-- ==== Sys2Proof/Laws/Decode.lean ====
section
/-! SUPPORT. The fields of a word as numbers and of an encoding, the two bytes of a word, and the opcode recogniser. -/

namespace Sys2Proof

/-- Concatenation as a number (R7): the left part is the more significant one. -/
theorem append_toNat {n k : Nat} (x : BitVec n) (y : BitVec k) : (x ++ y).toNat = x.toNat * 2 ^ k + y.toNat := by
  rw [BitVec.toNat_append, ← Nat.shiftLeft_add_eq_or_of_lt y.isLt, Nat.shiftLeft_eq]

/-! ### Fields as numbers (R52) -/

theorem opcodeField_toNat (w : Word) : (opcodeField w).toNat = w.toNat / 1024 := by
  have := w.isLt
  simp only [opcodeField, BitVec.extractLsb'_toNat, Nat.shiftRight_eq_div_pow]
  omega

theorem directionField_toNat (w : Word) : (directionField w).toNat = w.toNat / 512 % 2 := by
  simp [directionField, BitVec.extractLsb'_toNat, Nat.shiftRight_eq_div_pow]

theorem wideField_toNat (w : Word) : (wideField w).toNat = w.toNat / 256 % 2 := by
  simp [wideField, BitVec.extractLsb'_toNat, Nat.shiftRight_eq_div_pow]

theorem modeField_toNat (w : Word) : (modeField w).toNat = w.toNat / 64 % 4 := by
  simp [modeField, BitVec.extractLsb'_toNat, Nat.shiftRight_eq_div_pow]

theorem register1Field_toNat (w : Word) : (register1Field w).toNat = w.toNat / 8 % 8 := by
  simp [register1Field, BitVec.extractLsb'_toNat, Nat.shiftRight_eq_div_pow]

theorem register2Field_toNat (w : Word) : (register2Field w).toNat = w.toNat % 8 := by
  simp [register2Field, BitVec.extractLsb'_toNat]

/-! ### Bytes of a word (R32) -/

theorem wordOfBytes_toNat (b0 b1 : Byte) : (wordOfBytes b0 b1).toNat = 256 * b0.toNat + b1.toNat := by
  have h0 := b0.isLt
  have h1 := b1.isLt
  have hs : b0.toNat <<< 8 % 2 ^ 16 = b0.toNat <<< 8 := by
    rw [Nat.shiftLeft_eq]
    omega
  have hv : b1.toNat % 2 ^ 16 = b1.toNat := by omega
  have hu : b0.toNat % 2 ^ 16 = b0.toNat := by omega
  simp only [wordOfBytes, BitVec.toNat_or, BitVec.toNat_shiftLeft, BitVec.toNat_setWidth, hu, hv, hs]
  rw [← Nat.shiftLeft_add_eq_or_of_lt h1, Nat.shiftLeft_eq]
  omega

theorem firstByte_toNat (w : Word) : (firstByte w).toNat = w.toNat / 256 := by
  have := w.isLt
  simp only [firstByte, BitVec.extractLsb'_toNat, Nat.shiftRight_eq_div_pow]
  omega

theorem secondByte_toNat (w : Word) : (secondByte w).toNat = w.toNat % 256 := by
  simp [secondByte, BitVec.extractLsb'_toNat]

/-- A word is made of its own two bytes. -/
@[simp] theorem wordOfBytes_bytes (w : Word) : wordOfBytes (firstByte w) (secondByte w) = w := by
  apply BitVec.eq_of_toNat_eq
  rw [wordOfBytes_toNat, firstByte_toNat, secondByte_toNat]
  omega

/-! ### The recogniser (R72) -/

/-- A word has the MOV opcode exactly when its top six bits are 34. -/
theorem opcodeField_eq_mov {w : Word} : opcodeField w = movPattern ↔ w.toNat / 1024 = 34 := by
  rw [← BitVec.toNat_inj, opcodeField_toNat]
  rfl

theorem recognise_mov {w : Word} (h : w.toNat / 1024 = 34) : recognise (opcodeField w) = some .mov := by
  simp [recognise, opcodeField_eq_mov.mpr h]

theorem recognise_other {w : Word} (h : w.toNat / 1024 ≠ 34) : recognise (opcodeField w) = none := by
  simp [recognise, opcodeField_eq_mov, h]

theorem decodeRecord_other {w : Word} (h : w.toNat / 1024 ≠ 34) : decodeRecord w = .error (.unknownOpcode w) := by
  simp [decodeRecord, recognise_other h]

theorem decodeRecord_mov {w : Word} (h : w.toNat / 1024 = 34) :
    decodeRecord w = .ok (movRecord (directionOf (directionField w)) (wideOf (wideField w)) (modeOf (modeField w))
      (register1Field w) (register2Field w)) := by
  simp [decodeRecord, recognise_mov h, movRecord]

/-! ### Fields of an encoding (R50) -/

variable (d : Direction) (wide : Bool) (m : BitVec 2) (r1 r2 : BitVec 3)

/-- The number of an encoding, field by field. -/
theorem encodeMov_toNat :
    (encodeMov d wide m r1 r2).toNat =
      34 * 1024 + d.bit.toNat * 512 + wide.toNat * 256 + m.toNat * 64 + r1.toNat * 8 + r2.toNat := by
  have hp : movPattern.toNat = 34 := rfl
  have hb : (BitVec.ofBool wide).toNat = wide.toNat := by cases wide <;> rfl
  simp only [encodeMov, append_toNat, hp, hb]
  omega

@[simp] theorem opcodeField_encodeMov : opcodeField (encodeMov d wide m r1 r2) = movPattern := by
  rw [opcodeField_eq_mov, encodeMov_toNat]
  have := d.bit.isLt
  have hw : wide.toNat < 2 := by cases wide <;> decide
  omega

@[simp] theorem directionField_encodeMov : directionField (encodeMov d wide m r1 r2) = d.bit := by
  apply BitVec.eq_of_toNat_eq
  rw [directionField_toNat, encodeMov_toNat]
  have hw : wide.toNat < 2 := by cases wide <;> decide
  omega

@[simp] theorem wideField_encodeMov : wideField (encodeMov d wide m r1 r2) = BitVec.ofBool wide := by
  apply BitVec.eq_of_toNat_eq
  have hb : (BitVec.ofBool wide).toNat = wide.toNat := by cases wide <;> rfl
  rw [wideField_toNat, encodeMov_toNat, hb]
  have hw : wide.toNat < 2 := by cases wide <;> decide
  omega

@[simp] theorem modeField_encodeMov : modeField (encodeMov d wide m r1 r2) = m := by
  apply BitVec.eq_of_toNat_eq
  rw [modeField_toNat, encodeMov_toNat]
  omega

@[simp] theorem register1Field_encodeMov : register1Field (encodeMov d wide m r1 r2) = r1 := by
  apply BitVec.eq_of_toNat_eq
  rw [register1Field_toNat, encodeMov_toNat]
  omega

@[simp] theorem register2Field_encodeMov : register2Field (encodeMov d wide m r1 r2) = r2 := by
  apply BitVec.eq_of_toNat_eq
  rw [register2Field_toNat, encodeMov_toNat]
  omega

@[simp] theorem directionOf_bit : directionOf d.bit = d := by cases d <;> rfl

@[simp] theorem wideOf_ofBool : wideOf (BitVec.ofBool wide) = wide := by cases wide <;> rfl

theorem bit_directionOf (b : BitVec 1) : (directionOf b).bit = b := by revert b; decide

theorem ofBool_wideOf (b : BitVec 1) : BitVec.ofBool (wideOf b) = b := by revert b; decide

end Sys2Proof
end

__YOUR INSTRUCTIONS__: Copy each line of the listing that contains the string "wideOf".

__RESULT OF THE TASK__:
    decodeRecord w = .ok (movRecord (directionOf (directionField w)) (wideOf (wideField w)) (modeOf (modeField w))
@[simp] theorem wideOf_ofBool : wideOf (BitVec.ofBool wide) = wide := by cases wide <;> rfl
theorem ofBool_wideOf (b : BitVec 1) : BitVec.ofBool (wideOf b) = b := by revert b; decide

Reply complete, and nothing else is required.